-- ==== Sys2Proof/Machine/Stack.lean ====
section
/-! DEFINITION. PUSH, POP, DUP (spec 40_stack.md). -/

namespace Sys2Proof.Machine

/-- R100. -/
def execPush (imm : Word) (s : State) : Result :=
  if s.sp = s.config.stackCap then raise .stackOverflow s
  else .next ((s.push imm).setPc (s.nextPc .push))

/-- R101. -/
def execPop (s : State) : Result :=
  if s.sp = 0 then raise .stackUnderflow s
  else .next (s.pop.setPc (s.nextPc .pop))

/-- R102, with the overflow check of 90_conflicts.md C2 after the underflow check. -/
def execDup (s : State) : Result :=
  if s.sp = 0 then raise .stackUnderflow s
  else if s.sp = s.config.stackCap then raise .stackOverflow s
  else .next ((s.push s.top).setPc (s.nextPc .dup))

end Sys2Proof.Machine
end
* * * * * * *
For this exercise, copy each line from the listing above that has the word "Result".

> _The completed task_:
def execPush (imm : Word) (s : State) : Result :=
def execPop (s : State) : Result :=
def execDup (s : State) : Result :=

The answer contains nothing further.